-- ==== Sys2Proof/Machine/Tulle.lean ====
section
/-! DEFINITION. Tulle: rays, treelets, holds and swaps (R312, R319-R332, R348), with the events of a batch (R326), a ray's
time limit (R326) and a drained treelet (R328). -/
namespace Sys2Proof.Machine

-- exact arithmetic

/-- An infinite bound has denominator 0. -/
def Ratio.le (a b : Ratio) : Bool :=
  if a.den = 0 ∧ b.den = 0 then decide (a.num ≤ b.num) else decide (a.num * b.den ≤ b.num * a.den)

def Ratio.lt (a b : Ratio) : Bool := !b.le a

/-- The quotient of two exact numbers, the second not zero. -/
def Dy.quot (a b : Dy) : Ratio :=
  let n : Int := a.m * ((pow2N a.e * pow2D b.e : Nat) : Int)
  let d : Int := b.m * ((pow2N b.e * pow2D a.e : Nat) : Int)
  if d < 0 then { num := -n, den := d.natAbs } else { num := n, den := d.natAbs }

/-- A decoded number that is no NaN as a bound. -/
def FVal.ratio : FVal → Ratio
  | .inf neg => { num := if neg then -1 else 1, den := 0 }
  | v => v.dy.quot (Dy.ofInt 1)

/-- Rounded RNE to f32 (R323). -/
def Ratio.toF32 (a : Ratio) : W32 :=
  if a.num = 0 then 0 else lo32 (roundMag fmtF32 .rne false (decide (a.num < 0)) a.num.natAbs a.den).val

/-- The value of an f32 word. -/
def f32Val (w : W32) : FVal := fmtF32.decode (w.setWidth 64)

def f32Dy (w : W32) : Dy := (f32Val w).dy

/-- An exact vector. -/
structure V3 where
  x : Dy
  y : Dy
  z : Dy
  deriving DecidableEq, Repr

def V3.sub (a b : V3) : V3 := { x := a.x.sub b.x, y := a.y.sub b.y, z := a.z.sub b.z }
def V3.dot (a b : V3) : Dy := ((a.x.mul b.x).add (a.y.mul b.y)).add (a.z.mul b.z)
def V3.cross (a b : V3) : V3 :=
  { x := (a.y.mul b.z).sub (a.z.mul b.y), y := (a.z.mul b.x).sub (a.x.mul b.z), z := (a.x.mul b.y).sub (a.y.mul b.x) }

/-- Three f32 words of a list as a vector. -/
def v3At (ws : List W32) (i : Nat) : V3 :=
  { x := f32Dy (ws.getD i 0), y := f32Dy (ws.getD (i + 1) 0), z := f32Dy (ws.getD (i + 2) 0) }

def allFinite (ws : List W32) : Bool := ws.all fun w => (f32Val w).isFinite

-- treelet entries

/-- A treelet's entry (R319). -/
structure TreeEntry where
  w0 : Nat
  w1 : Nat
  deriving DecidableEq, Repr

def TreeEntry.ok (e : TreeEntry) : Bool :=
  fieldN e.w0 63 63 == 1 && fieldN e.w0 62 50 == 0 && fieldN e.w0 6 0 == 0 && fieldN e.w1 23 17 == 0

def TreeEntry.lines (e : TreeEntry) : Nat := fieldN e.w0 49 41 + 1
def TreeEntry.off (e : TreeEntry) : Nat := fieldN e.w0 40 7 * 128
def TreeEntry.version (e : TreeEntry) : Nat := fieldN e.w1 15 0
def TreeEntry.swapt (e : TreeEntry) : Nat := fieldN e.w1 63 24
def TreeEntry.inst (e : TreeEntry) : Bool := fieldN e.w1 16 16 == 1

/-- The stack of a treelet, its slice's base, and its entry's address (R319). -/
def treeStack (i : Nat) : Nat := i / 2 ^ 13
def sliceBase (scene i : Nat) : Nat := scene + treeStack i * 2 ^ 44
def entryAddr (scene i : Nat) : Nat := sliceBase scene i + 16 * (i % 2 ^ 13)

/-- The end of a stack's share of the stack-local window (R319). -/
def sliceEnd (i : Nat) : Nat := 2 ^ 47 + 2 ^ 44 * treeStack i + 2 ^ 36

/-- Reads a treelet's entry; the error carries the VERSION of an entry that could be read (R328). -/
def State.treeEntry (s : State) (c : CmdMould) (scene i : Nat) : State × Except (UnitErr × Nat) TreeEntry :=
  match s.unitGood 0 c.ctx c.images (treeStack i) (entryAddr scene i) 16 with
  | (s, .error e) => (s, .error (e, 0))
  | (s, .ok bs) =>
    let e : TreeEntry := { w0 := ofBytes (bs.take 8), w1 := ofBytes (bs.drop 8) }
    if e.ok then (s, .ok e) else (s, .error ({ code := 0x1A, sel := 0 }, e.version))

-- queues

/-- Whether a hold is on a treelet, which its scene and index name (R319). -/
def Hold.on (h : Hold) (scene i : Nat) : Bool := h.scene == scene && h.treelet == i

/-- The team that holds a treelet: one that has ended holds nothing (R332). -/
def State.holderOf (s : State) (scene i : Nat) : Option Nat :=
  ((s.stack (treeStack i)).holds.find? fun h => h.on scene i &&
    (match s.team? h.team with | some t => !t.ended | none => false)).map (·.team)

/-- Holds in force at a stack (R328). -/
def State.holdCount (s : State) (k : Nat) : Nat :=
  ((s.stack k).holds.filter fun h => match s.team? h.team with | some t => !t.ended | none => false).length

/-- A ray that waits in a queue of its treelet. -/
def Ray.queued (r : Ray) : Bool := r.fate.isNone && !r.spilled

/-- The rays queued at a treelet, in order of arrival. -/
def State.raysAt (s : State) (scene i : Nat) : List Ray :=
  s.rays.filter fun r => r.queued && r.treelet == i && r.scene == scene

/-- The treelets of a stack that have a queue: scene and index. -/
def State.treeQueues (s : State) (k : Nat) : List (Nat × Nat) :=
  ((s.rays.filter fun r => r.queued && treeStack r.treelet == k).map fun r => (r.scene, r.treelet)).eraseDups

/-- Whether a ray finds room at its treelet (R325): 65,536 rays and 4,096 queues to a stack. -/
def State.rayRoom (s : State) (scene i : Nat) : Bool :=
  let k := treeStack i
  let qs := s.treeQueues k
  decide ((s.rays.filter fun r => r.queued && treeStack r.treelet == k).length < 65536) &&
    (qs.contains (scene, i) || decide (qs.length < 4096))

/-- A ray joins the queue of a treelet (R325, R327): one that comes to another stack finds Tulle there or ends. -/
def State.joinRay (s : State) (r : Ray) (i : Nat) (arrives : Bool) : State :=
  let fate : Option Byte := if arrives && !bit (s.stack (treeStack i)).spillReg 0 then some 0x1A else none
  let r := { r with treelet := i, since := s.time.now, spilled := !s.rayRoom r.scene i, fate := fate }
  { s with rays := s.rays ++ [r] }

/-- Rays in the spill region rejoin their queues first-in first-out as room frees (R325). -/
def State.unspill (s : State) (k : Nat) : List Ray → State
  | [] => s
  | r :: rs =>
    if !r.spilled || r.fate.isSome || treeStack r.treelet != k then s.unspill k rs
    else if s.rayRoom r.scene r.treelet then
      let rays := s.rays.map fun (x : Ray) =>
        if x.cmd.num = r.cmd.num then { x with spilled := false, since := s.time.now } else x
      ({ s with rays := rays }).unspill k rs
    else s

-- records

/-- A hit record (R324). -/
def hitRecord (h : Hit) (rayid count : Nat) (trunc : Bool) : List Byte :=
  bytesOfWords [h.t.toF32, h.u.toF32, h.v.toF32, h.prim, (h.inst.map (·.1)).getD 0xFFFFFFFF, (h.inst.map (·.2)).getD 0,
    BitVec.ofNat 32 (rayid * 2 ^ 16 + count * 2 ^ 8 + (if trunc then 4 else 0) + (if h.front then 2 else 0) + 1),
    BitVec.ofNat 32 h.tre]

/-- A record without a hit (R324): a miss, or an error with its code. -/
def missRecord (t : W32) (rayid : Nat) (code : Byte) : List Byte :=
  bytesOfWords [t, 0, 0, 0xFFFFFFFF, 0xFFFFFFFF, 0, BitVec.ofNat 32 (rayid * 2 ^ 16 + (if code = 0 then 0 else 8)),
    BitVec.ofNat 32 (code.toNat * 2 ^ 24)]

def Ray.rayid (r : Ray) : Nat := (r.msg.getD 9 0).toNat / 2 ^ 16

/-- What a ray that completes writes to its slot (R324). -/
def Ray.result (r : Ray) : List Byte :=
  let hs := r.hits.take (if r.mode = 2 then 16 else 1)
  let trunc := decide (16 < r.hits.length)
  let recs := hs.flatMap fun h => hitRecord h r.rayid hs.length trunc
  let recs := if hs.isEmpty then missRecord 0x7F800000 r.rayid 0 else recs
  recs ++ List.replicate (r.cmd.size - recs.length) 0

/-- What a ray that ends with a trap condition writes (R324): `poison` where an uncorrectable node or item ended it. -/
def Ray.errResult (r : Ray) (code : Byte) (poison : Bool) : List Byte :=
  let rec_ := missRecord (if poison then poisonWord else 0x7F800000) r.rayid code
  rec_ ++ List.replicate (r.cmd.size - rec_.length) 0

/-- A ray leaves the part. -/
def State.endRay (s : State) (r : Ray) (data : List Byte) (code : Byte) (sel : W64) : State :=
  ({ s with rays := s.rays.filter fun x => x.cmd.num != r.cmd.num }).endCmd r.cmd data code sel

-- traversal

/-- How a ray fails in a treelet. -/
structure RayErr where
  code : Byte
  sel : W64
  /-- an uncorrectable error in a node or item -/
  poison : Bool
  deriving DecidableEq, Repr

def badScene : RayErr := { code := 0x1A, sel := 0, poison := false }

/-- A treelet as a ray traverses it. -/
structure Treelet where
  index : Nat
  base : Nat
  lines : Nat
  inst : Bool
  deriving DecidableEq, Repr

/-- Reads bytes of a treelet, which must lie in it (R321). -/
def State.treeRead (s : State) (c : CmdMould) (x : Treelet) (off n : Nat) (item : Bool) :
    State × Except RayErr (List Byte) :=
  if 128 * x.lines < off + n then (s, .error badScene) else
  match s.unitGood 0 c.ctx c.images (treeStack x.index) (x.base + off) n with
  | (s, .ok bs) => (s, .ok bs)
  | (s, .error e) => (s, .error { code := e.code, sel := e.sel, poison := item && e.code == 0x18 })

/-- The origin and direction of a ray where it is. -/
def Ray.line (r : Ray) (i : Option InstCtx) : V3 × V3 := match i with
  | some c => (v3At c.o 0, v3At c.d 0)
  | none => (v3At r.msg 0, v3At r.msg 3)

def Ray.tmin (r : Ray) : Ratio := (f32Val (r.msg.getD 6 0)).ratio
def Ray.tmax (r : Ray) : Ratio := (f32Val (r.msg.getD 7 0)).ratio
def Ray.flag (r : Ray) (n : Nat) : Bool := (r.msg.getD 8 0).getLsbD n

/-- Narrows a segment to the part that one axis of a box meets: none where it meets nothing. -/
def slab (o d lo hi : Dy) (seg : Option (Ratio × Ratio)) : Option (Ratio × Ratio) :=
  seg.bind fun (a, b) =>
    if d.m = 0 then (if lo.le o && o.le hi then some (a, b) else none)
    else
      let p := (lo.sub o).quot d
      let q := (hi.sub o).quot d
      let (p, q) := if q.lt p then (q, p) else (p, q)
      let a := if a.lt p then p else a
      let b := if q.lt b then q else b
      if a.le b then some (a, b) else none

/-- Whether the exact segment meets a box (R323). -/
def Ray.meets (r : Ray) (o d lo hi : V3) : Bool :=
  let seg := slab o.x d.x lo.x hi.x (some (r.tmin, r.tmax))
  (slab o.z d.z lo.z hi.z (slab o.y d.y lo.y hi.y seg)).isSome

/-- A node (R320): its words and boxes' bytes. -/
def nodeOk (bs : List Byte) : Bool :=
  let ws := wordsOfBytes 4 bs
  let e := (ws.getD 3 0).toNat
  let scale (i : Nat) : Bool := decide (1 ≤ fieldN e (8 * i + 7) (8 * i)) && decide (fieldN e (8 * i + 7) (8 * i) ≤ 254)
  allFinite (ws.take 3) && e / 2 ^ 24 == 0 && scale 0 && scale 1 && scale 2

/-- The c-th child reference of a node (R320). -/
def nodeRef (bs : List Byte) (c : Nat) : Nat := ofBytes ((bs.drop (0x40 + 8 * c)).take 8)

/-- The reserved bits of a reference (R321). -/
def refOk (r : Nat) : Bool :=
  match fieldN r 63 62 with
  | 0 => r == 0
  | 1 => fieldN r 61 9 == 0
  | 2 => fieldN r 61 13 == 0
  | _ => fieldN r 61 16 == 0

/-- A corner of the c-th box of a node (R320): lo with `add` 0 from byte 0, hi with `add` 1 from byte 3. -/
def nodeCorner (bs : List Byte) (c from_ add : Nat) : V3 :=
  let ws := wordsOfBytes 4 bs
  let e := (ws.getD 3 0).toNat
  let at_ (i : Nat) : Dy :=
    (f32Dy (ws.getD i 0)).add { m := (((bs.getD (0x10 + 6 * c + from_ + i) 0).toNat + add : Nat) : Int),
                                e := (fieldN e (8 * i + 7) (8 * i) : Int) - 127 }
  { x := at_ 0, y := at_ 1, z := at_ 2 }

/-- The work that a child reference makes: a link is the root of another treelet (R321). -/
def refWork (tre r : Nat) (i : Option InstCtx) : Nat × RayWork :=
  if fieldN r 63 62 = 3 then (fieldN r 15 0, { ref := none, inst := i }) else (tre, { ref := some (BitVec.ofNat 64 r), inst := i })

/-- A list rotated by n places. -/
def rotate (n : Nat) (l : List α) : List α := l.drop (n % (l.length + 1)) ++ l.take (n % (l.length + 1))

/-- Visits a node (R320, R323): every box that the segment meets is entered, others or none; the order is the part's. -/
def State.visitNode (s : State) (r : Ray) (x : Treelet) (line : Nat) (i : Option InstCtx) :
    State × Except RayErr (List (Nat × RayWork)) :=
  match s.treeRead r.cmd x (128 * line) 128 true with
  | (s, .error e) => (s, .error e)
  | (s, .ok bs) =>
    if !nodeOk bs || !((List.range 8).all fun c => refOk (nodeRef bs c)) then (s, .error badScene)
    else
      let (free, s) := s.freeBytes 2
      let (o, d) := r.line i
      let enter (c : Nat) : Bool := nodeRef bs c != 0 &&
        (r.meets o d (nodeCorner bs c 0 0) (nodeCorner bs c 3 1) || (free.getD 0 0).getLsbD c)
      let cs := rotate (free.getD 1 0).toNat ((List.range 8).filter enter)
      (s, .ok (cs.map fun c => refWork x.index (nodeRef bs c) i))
┄┄┄┄┄┄┄┄┄┄
- _Required work_: Find every line of the data that holds the string "Reads", then say how many there are and nothing else.

- _Solved problem_: 2